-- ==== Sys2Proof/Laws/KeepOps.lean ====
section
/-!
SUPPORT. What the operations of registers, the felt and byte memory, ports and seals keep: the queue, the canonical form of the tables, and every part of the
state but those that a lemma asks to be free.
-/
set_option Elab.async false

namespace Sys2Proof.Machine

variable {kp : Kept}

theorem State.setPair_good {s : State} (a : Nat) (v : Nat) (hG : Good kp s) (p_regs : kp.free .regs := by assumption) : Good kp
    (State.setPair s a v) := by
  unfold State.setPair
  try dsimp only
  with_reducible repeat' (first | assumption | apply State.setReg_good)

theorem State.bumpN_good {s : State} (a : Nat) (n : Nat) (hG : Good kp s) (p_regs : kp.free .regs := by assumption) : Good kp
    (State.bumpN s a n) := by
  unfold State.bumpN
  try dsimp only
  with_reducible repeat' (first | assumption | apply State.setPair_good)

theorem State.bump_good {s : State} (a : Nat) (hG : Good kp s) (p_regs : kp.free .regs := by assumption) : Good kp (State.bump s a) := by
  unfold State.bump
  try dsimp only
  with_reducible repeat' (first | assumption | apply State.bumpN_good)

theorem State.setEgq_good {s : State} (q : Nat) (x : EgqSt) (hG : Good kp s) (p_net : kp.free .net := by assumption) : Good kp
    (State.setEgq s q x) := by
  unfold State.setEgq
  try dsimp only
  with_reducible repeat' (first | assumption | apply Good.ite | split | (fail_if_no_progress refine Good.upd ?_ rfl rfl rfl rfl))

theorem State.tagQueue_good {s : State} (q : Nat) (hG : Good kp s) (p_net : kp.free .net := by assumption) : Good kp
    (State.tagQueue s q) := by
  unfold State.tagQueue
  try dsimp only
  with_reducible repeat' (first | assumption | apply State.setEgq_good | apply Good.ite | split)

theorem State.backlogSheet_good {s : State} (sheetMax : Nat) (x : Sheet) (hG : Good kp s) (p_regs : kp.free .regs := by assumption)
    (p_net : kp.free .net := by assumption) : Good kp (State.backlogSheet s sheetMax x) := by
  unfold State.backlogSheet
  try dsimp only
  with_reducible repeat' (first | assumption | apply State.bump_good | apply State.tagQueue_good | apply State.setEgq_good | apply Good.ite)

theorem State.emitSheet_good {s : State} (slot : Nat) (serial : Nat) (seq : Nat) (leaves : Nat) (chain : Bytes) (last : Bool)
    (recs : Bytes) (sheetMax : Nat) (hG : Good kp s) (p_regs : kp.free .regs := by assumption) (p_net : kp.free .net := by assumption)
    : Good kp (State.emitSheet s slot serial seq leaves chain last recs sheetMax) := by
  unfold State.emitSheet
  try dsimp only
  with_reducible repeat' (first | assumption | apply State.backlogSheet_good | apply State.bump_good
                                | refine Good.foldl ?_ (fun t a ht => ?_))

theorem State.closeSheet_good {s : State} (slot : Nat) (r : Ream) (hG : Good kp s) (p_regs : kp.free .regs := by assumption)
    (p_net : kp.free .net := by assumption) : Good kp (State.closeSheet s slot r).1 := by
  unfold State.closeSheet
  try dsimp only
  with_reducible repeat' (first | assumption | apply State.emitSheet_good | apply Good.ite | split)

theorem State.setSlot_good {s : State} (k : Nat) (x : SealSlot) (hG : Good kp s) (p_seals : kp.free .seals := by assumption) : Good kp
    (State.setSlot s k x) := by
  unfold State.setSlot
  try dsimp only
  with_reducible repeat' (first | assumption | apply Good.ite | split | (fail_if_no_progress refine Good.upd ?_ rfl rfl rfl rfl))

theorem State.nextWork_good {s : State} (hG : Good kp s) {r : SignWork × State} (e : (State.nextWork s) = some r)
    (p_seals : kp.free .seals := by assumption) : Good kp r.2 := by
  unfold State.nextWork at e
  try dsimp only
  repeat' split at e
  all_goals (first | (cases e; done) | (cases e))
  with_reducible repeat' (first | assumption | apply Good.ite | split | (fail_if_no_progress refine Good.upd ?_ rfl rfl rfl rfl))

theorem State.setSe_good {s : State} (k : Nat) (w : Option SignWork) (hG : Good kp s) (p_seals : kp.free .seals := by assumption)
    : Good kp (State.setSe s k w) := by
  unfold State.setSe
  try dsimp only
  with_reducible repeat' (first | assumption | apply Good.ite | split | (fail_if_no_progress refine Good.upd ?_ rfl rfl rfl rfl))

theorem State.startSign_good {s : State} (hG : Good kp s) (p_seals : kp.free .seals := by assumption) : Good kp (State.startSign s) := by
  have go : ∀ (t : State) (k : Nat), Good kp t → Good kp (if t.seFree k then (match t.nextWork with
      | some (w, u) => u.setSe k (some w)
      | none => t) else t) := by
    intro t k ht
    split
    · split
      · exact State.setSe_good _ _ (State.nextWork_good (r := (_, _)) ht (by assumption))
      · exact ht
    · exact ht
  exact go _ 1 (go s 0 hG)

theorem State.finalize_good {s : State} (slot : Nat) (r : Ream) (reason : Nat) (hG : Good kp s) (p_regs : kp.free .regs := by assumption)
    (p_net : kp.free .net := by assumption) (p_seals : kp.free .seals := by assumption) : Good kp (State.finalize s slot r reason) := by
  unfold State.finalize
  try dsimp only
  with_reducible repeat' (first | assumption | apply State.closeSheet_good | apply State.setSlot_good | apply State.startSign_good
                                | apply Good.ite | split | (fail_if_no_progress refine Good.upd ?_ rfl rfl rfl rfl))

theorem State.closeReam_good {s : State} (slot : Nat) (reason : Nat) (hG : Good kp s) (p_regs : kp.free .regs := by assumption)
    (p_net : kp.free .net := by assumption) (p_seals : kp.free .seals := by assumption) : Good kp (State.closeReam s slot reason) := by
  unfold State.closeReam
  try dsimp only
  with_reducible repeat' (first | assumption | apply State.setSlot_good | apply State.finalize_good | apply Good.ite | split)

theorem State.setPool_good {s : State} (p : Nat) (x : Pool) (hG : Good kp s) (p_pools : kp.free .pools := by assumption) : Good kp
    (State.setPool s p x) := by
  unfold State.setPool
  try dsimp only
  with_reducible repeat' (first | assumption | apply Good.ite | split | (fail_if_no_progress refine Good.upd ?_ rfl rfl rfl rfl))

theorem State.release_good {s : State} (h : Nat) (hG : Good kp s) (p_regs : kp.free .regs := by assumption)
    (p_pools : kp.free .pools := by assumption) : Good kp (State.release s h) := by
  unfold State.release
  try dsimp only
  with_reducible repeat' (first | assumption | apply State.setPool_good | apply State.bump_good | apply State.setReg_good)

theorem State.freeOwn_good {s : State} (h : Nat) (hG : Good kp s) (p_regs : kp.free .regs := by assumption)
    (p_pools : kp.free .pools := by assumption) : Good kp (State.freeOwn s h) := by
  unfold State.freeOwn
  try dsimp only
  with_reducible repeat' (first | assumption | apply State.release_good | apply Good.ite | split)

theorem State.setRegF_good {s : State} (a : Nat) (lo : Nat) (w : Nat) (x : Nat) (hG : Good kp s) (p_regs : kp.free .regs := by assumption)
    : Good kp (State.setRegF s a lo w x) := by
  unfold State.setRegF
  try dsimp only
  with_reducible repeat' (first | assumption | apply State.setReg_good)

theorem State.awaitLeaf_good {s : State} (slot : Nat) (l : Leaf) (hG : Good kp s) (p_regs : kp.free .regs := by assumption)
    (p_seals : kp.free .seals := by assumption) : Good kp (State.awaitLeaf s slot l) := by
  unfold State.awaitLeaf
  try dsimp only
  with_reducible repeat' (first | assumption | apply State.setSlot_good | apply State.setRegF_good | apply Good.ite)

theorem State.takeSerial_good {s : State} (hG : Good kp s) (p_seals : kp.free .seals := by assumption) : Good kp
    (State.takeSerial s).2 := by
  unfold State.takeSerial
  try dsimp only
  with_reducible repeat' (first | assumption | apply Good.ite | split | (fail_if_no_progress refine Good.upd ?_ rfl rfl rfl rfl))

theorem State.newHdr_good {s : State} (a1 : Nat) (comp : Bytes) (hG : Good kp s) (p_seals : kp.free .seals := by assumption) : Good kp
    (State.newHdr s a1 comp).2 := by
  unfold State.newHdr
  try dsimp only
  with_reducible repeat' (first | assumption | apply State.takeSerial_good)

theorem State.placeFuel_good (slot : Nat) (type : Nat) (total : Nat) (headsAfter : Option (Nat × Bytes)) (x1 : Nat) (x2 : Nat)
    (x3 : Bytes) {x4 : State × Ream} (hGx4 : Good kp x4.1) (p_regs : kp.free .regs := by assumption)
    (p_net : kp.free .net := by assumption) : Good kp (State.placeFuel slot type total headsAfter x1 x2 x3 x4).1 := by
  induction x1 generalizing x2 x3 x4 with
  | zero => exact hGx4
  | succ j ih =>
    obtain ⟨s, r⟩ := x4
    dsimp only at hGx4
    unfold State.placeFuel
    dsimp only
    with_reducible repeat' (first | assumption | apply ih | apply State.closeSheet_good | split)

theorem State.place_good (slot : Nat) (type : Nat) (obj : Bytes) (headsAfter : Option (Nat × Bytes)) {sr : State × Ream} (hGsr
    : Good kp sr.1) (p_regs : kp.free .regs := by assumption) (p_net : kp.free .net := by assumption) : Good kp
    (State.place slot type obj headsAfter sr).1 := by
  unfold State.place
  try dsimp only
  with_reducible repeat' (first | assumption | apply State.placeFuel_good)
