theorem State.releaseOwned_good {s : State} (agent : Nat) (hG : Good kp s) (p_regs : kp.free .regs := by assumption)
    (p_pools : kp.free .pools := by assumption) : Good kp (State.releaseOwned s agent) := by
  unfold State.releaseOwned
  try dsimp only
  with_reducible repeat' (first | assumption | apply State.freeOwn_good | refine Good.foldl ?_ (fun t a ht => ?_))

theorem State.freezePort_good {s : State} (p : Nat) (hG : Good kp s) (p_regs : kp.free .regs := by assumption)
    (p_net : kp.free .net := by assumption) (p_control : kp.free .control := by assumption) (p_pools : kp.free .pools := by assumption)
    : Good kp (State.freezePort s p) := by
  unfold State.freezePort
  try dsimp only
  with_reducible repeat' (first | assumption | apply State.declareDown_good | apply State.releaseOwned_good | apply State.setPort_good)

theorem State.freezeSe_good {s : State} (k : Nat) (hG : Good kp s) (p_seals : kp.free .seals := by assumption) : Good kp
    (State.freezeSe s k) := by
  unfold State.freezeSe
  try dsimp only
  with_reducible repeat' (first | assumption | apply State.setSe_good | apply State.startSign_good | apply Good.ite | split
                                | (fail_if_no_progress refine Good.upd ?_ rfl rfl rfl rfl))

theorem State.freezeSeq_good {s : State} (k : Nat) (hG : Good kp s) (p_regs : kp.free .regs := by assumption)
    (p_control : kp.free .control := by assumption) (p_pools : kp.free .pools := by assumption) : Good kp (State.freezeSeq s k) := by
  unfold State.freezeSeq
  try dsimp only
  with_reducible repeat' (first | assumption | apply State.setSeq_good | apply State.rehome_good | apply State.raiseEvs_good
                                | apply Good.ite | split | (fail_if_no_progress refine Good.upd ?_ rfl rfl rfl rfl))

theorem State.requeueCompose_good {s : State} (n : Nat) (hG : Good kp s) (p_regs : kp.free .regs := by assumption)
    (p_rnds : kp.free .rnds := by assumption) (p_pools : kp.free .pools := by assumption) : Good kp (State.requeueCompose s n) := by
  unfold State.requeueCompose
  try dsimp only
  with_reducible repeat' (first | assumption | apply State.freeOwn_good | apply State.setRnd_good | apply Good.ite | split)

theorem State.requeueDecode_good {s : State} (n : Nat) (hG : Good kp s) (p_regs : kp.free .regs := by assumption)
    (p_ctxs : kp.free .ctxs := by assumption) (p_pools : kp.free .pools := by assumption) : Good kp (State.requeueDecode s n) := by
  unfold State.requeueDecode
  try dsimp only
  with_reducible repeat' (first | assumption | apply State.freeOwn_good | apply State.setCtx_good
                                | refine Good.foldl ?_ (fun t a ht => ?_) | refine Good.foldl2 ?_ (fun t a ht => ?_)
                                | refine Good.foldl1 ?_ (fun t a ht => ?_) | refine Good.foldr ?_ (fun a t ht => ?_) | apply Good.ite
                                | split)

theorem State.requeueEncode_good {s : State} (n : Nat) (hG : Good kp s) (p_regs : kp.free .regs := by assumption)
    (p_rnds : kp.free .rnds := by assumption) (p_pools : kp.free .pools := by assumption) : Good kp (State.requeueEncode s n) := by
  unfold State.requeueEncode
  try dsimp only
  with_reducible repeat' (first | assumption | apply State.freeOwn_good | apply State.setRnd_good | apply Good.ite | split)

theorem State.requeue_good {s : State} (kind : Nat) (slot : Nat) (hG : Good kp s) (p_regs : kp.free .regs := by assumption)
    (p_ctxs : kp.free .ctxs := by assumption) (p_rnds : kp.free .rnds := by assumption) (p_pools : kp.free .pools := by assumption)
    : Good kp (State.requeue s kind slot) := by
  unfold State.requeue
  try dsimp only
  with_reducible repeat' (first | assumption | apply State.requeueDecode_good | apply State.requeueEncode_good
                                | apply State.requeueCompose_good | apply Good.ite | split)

====

» TASK OBJECTIVE
Could you transcribe the entries exactly, from the first line through the line containing "State.setEgq_good | apply Good.ite)", and give nothing more?

» RESPONSE TO THE EXERCISE
-- ==== Sys2Proof/Laws/KeepOps.lean ====
section
/-!
SUPPORT. What the operations of registers, the felt and byte memory, ports and seals keep: the queue, the canonical form of the tables, and every part of the
state but those that a lemma asks to be free.
-/
set_option Elab.async false

namespace Sys2Proof.Machine

variable {kp : Kept}

theorem State.setPair_good {s : State} (a : Nat) (v : Nat) (hG : Good kp s) (p_regs : kp.free .regs := by assumption) : Good kp
    (State.setPair s a v) := by
  unfold State.setPair
  try dsimp only
  with_reducible repeat' (first | assumption | apply State.setReg_good)

theorem State.bumpN_good {s : State} (a : Nat) (n : Nat) (hG : Good kp s) (p_regs : kp.free .regs := by assumption) : Good kp
    (State.bumpN s a n) := by
  unfold State.bumpN
  try dsimp only
  with_reducible repeat' (first | assumption | apply State.setPair_good)

theorem State.bump_good {s : State} (a : Nat) (hG : Good kp s) (p_regs : kp.free .regs := by assumption) : Good kp (State.bump s a) := by
  unfold State.bump
  try dsimp only
  with_reducible repeat' (first | assumption | apply State.bumpN_good)

theorem State.setEgq_good {s : State} (q : Nat) (x : EgqSt) (hG : Good kp s) (p_net : kp.free .net := by assumption) : Good kp
    (State.setEgq s q x) := by
  unfold State.setEgq
  try dsimp only
  with_reducible repeat' (first | assumption | apply Good.ite | split | (fail_if_no_progress refine Good.upd ?_ rfl rfl rfl rfl))

theorem State.tagQueue_good {s : State} (q : Nat) (hG : Good kp s) (p_net : kp.free .net := by assumption) : Good kp
    (State.tagQueue s q) := by
  unfold State.tagQueue
  try dsimp only
  with_reducible repeat' (first | assumption | apply State.setEgq_good | apply Good.ite | split)

theorem State.backlogSheet_good {s : State} (sheetMax : Nat) (x : Sheet) (hG : Good kp s) (p_regs : kp.free .regs := by assumption)
    (p_net : kp.free .net := by assumption) : Good kp (State.backlogSheet s sheetMax x) := by
  unfold State.backlogSheet
  try dsimp only
  with_reducible repeat' (first | assumption | apply State.bump_good | apply State.tagQueue_good | apply State.setEgq_good | apply Good.ite)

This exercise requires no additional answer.